Congratulations and thank you to the five City council members for having the “huevos” and the smarts to realize that San Diego needs water. Orange County our neighbor to the north has taken steps to turn its toilet water into drinking water. Counties on the east coast where it rains have been doing it for a 20+ years. Technology is available, but at a price of course. It makes sense that that cost would escalate if you are bringing water to a desert. The City already recycles wastewater for irrigation and other uses by treating the wastewater but it still wastes approximately180 million gallons (mg) a day of highly treated wastewater to the ocean. But let’s not talk about what it wastes because the City can treat and try to reuse approximately 45 million gallons at its two reclaimed water treatment plants. This water is treated and then sold for irrigation or industrial use. This water is distributed in purple pipes. There are not many miles of purple pipe in the ground. There is no doubt more reclaimed water could be produced and sold if the purple pipe distribution system was in place. Now while this reclaimed water is treated to a high level it is not the level that it would be treated if it were going to be placed in a drinking water reservoir. But that is not the real problem for San Diego and its reclaimed water for irrigation system. The real problem is the distribution system.

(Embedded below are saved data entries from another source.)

-- ==== Sys2Proof/Machine/CompareIncDec.lean ====
section
/-! DEFINITION. CMP, CPX, CPY, INC, DEC, INX, INY, DEX and DEY (43_compare_incdec.md R113 to R125). -/

namespace Sys2Proof.Machine

/-- CMP (R115). -/
def execCmp (m : Mode) (s : State) : Result := withOperand m s fun v t => compareFlags t.a v t

/-- CPX (R116). -/
def execCpx (m : Mode) (s : State) : Result := withOperand m s fun v t => compareFlags t.x v t

/-- CPY (R117). -/
def execCpy (m : Mode) (s : State) : Result := withOperand m s fun v t => compareFlags t.y v t

/-- INC (R119). -/
def execInc (m : Mode) (s : State) : Result := withOperand m s fun v t => setZN (v + 1) (storeToLast m (v + 1) t)

/-- DEC (R120). -/
def execDec (m : Mode) (s : State) : Result := withOperand m s fun v t => setZN (v - 1) (storeToLast m (v - 1) t)

/-- INX (R121). -/
def execInx (s : State) : Result := .next (setZN (s.x + 1) (s.setX (s.x + 1)))

/-- INY (R122). -/
def execIny (s : State) : Result := .next (setZN (s.y + 1) (s.setY (s.y + 1)))

/-- DEX (R123). -/
def execDex (s : State) : Result := .next (setZN (s.x - 1) (s.setX (s.x - 1)))

/-- DEY (R124). -/
def execDey (s : State) : Result := .next (setZN (s.y - 1) (s.setY (s.y - 1)))

end Sys2Proof.Machine
end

To distribute reclaimed water (RW) a system of purple pipes needs to be installed. They don’t really need to be purple but that is the color that someone decided to differentiate between reclaimed water that is almost potable and potable water. It just avoids confusion. Right now the City of San Diego has approximately 3280 mile of potable water pipes and about 79 miles of purple pipes in the North City area. In the South Bay area of the reclaimed water is sold to another water provider who distributes it to their customers. There are no purple pipes in the older parts of San Diego but there are lots of old water pipes. This is where the real advantage to toilet to tap comes in to play. The distribution system exists and this avoids the need to dig up all the streets and place new pipe in the ground.

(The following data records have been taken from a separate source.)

-- ==== Sys2Proof/Safety.lean ====
section
/-! DEFINITION. The terms claims are stated in: the state invariant, completion, what it means that exactly
certain flags are written, and the spec's tables of which instruction writes or reads what
(10_state.md R19 to R25, 40_step_addressing.md R74). -/

namespace Sys2Proof.Machine

/-- The invariant of the model: memory is in its canonical form. -/
abbrev State.Inv (s : State) : Prop := s.mem.wf

/-- A step of `s` completes (R72): it is neither a fault nor a refusal. -/
def State.Completes (s : State) : Prop := ∃ t, step s = .next t

/-- The address after the operand bytes of mode `m`, when PC is the address of the first (R73). -/
def nextPc (m : Mode) (s : State) : Word := s.pc + BitVec.ofNat 16 m.operandBytes

/-- `p'` is `p` with exactly the flags that `written` gives a value for written (R16). -/
def FlagsWritten (p p' : Byte) (written : Flag → Option Bool) : Prop :=
  ∀ f, getFlag p' f = (written f).getD (getFlag p f)

/-- Z and N of an 8-bit value given as a number (R15). -/
def znOf (v : Nat) : Flag → Option Bool
  | .z => some (decide (v = 0))
  | .n => some (decide (128 ≤ v))
  | .v | .u | .b | .d | .i | .c => none

/-- Z and N of an 8-bit value given as a number, and C. -/
def zncOf (v : Nat) (c : Bool) : Flag → Option Bool
  | .c => some c
  | .z => some (decide (v = 0))
  | .n => some (decide (128 ≤ v))
  | .v | .u | .b | .d | .i => none

/-- Z and N of an 8-bit value given as a number, C, and V as C XOR N (R98, R99). -/
def znvcOf (v : Nat) (c : Bool) : Flag → Option Bool
  | .c => some c
  | .z => some (decide (v = 0))
  | .n => some (decide (128 ≤ v))
  | .v => some (xor c (decide (128 ≤ v)))
  | .u | .b | .d | .i => none

/-- One flag, written with one value. -/
def oneFlag (g : Flag) (b : Bool) (f : Flag) : Option Bool := if f = g then some b else none

/-! ### The shapes of result claims -/

/-- `op` and no other opcode byte decodes to `i`, and `i` answers, from every state, a next state in `effect`. -/
def Implied (op : Byte) (i : Instr) (effect : State → State → Prop) : Prop :=
  (∀ k, decode k = i ↔ k = op) ∧ ∀ s, ∃ t, exec i s = .next t ∧ effect s t

/-- Exactly the rows (opcode byte, mode) decode to the kind `mk`; and in each row's mode the kind reads its operand
`v` with `fetch_operand`, which moves PC past the operand bytes, and answers a next state in `effect`, which is given
`v`, the state with PC moved, and the next state. -/
def ReadsOperand (mk : Mode → Instr) (rows : List (Byte × Mode)) (effect : Byte → State → State → Prop) : Prop :=
  (∀ op m, decode op = mk m ↔ (op, m) ∈ rows) ∧
  ∀ op m, (op, m) ∈ rows → ∀ s, ∃ v t,
    fetchOperand m s = some (v, { s with pc := nextPc m s }) ∧
    exec (mk m) s = .next t ∧ effect v { s with pc := nextPc m s } t

/-- Exactly the rows decode to the kind `mk`; and in each row's mode `run` (what the kind does) replaces its operand
`v` by `result v C`, in A in accumulator mode and with one bus write at the operand's effective address
otherwise, writes exactly the flags `flags v C`, and moves PC past the operand bytes. -/
def ModifiesOperand (mk : Mode → Instr) (run : Mode → State → Result) (rows : List (Byte × Mode))
    (result : Byte → Bool → Nat) (flags : Byte → Bool → Flag → Option Bool) : Prop :=
  (∀ op m, decode op = mk m ↔ (op, m) ∈ rows) ∧
  ∀ op m, (op, m) ∈ rows → ∀ s,
    (m = .acc → ∃ p', FlagsWritten s.p p' (flags s.a (s.flag .c)) ∧
      run m s = .next { s with a := BitVec.ofNat 8 (result s.a (s.flag .c)), p := p' }) ∧
    (m ≠ .acc → ∃ ea p', eaFresh m s = some (ea, { s with pc := nextPc m s }) ∧
      FlagsWritten s.p p' (flags (s.memRead ea) (s.flag .c)) ∧
      run m s = .next ({ s with pc := nextPc m s, p := p' }.memWrite ea
        (BitVec.ofNat 8 (result (s.memRead ea) (s.flag .c)))))

/-- Exactly the rows decode to the kind `mk`; and in each row's mode the kind moves PC past the operand bytes and
makes one bus write of the register `reg` at the effective address of its operand. -/
def StoresRegister (mk : Mode → Instr) (rows : List (Byte × Mode)) (reg : State → Byte) : Prop :=
  (∀ op m, decode op = mk m ↔ (op, m) ∈ rows) ∧
  ∀ op m, (op, m) ∈ rows → ∀ s, ∃ ea,
    eaFresh m s = some (ea, { s with pc := nextPc m s }) ∧
    exec (mk m) s = .next ({ s with pc := nextPc m s }.memWrite ea (reg s))

/-- `t` is `s` after the byte `v` is pushed: stored at 0x0100 + S, S down by one unless it is 0x00, every other byte
of memory and every other piece of state as before (R95). -/
def Pushed (v : Byte) (s t : State) : Prop :=
  (∃ m', t = { s with mem := m', sp := BitVec.ofNat 8 (s.sp.toNat - 1) }) ∧
  ∀ b, t.memRead b = if b.toNat = 0x0100 + s.sp.toNat then v else s.memRead b

/-- S after one pop, as a number: up by one unless it is 0xFF (R96). -/
def popped (sp : Nat) : Nat := min 255 (sp + 1)

/-- The byte at a stack offset given as a number. -/
def stackByte (s : State) (offset : Nat) : Byte := s.memRead (BitVec.ofNat 16 (0x0100 + offset))

/-- The 16-bit little-endian number in the two bytes at an address (R43). -/
def wordAt (s : State) (addr : Word) : Nat := (s.memRead addr).toNat + 256 * (s.memRead (addr + 1)).toNat

/-- The events of bytes sent in ascending order to consecutive addresses from `dest`: one for each that falls in the
window (R34, R36, R41). -/
def windowEvents (dest : Nat) : List Byte → List SoundEvent
  | [] => []
  | v :: rest =>
    if 0xD400 ≤ dest ∧ dest ≤ 0xD7FF then ⟨BitVec.ofNat 5 (dest % 32), v⟩ :: windowEvents (dest + 1) rest
    else windowEvents (dest + 1) rest

end Sys2Proof.Machine

namespace Sys2Proof

open Sys2Proof.Machine

/-- The writers of Z and N (R25). -/
def Instr.writesZN : Instr → Bool
  | .adc _ | .sbc _ | .and _ | .ora _ | .eor _ | .bit _ | .asl _ | .lsr _ | .rol _ | .ror _
  | .cmp _ | .cpx _ | .cpy _ | .inc _ | .dec _ | .inx | .iny | .dex | .dey
  | .lda _ | .ldx _ | .ldy _ | .pla | .tax | .tay | .txa | .tya | .tsx | .plp => true
  | _ => false

/-- The "written by" column of R25. -/
def Instr.writesFlag (i : Instr) : Flag → Bool
  | .c => match i with
    | .adc _ | .sbc _ | .asl _ | .lsr _ | .rol _ | .ror _ | .cmp _ | .cpx _ | .cpy _ | .clc | .sec | .plp => true
    | _ => false
  | .z => i.writesZN
  | .n => i.writesZN
  | .v => match i with
    | .adc _ | .sbc _ | .bit _ | .clv | .plp => true
    | _ => false
  | .d => match i with
    | .cld | .sed | .plp => true
    | _ => false
  | .i => match i with
    | .cli | .sei | .plp => true
    | _ => false
  | .b => i == .plp
  | .u => i == .plp

/-- The "read by" column of R25. -/
def Instr.readsFlag (i : Instr) : Flag → Bool
  | .c => match i with
    | .adc _ | .sbc _ | .rol _ | .ror _ | .bcc | .bcs | .php => true
    | _ => false
  | .z => match i with
    | .bne | .beq | .php => true
    | _ => false
  | .n => match i with
    | .bpl | .bmi | .php => true
    | _ => false
  | .v => match i with
    | .bvc | .bvs | .php => true
    | _ => false
  | .d => i == .php
  | .i => i == .php
  | .b => i == .php
  | .u => i == .php

/-- The instructions that write A: those R19 lists as writing it among its readers and writers. -/
def Instr.writesA : Instr → Bool
  | .adc _ | .sbc _ | .and _ | .ora _ | .eor _ | .asl .acc | .lsr .acc | .rol .acc | .ror .acc
  | .inc .acc | .dec .acc | .pla | .txa | .tya | .lda _ => true
  | _ => false

/-- The instructions that write X (R20). -/
def Instr.writesX : Instr → Bool
  | .ldx _ | .inx | .dex | .tax | .tsx => true
  | _ => false

/-- The instructions that write Y (R20). -/
def Instr.writesY : Instr → Bool
  | .ldy _ | .iny | .dey | .tay => true
  | _ => false

/-- The instructions that write S: "by TXS, by every push and pop" (R21). -/
def Instr.writesS : Instr → Bool
  | .txs | .pha | .php | .pla | .plp | .jsr | .rts | .rti => true
  | _ => false

/-- The instructions that write PC themselves after their operand bytes (R73, R126, R161). -/
def Instr.transfersControl : Instr → Bool
  | .bcc | .bcs | .bne | .beq | .bpl | .bmi | .bvc | .bvs | .jmp _ | .jsr | .rts | .rti | .brk => true
  | _ => false

/-- The instructions that make a bus write: the pure stores, the read-modify-writes in a memory mode, and the
pushes (R74, R95, R107). -/
def Instr.writesBus : Instr → Bool
  | .sta _ | .stx _ | .sty _ | .pha | .php | .jsr => true
  | .asl m | .lsr m | .rol m | .ror m | .inc m | .dec m => m != .acc
  | _ => false

end Sys2Proof
end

If the City could produce water to the advanced tertiary level, then pipe the water to a reservoir where it could sit until needed, it would follow the same treatment and distribution that all the imported water from the Colorado River and Northern California follows. The quality level of that water would be as good if not better as the water we are treating today.

Next time we can look at the difference in treatment that is demanded for regular reclaimed water and advanced tertiary treated water. After all what do the astronauts drink?

{ 1 comment… read it below or add one }

Deb December 10, 2007 at 5:15 pm

Thanks for this informative article. It certainly puts our H2O woes into perspective.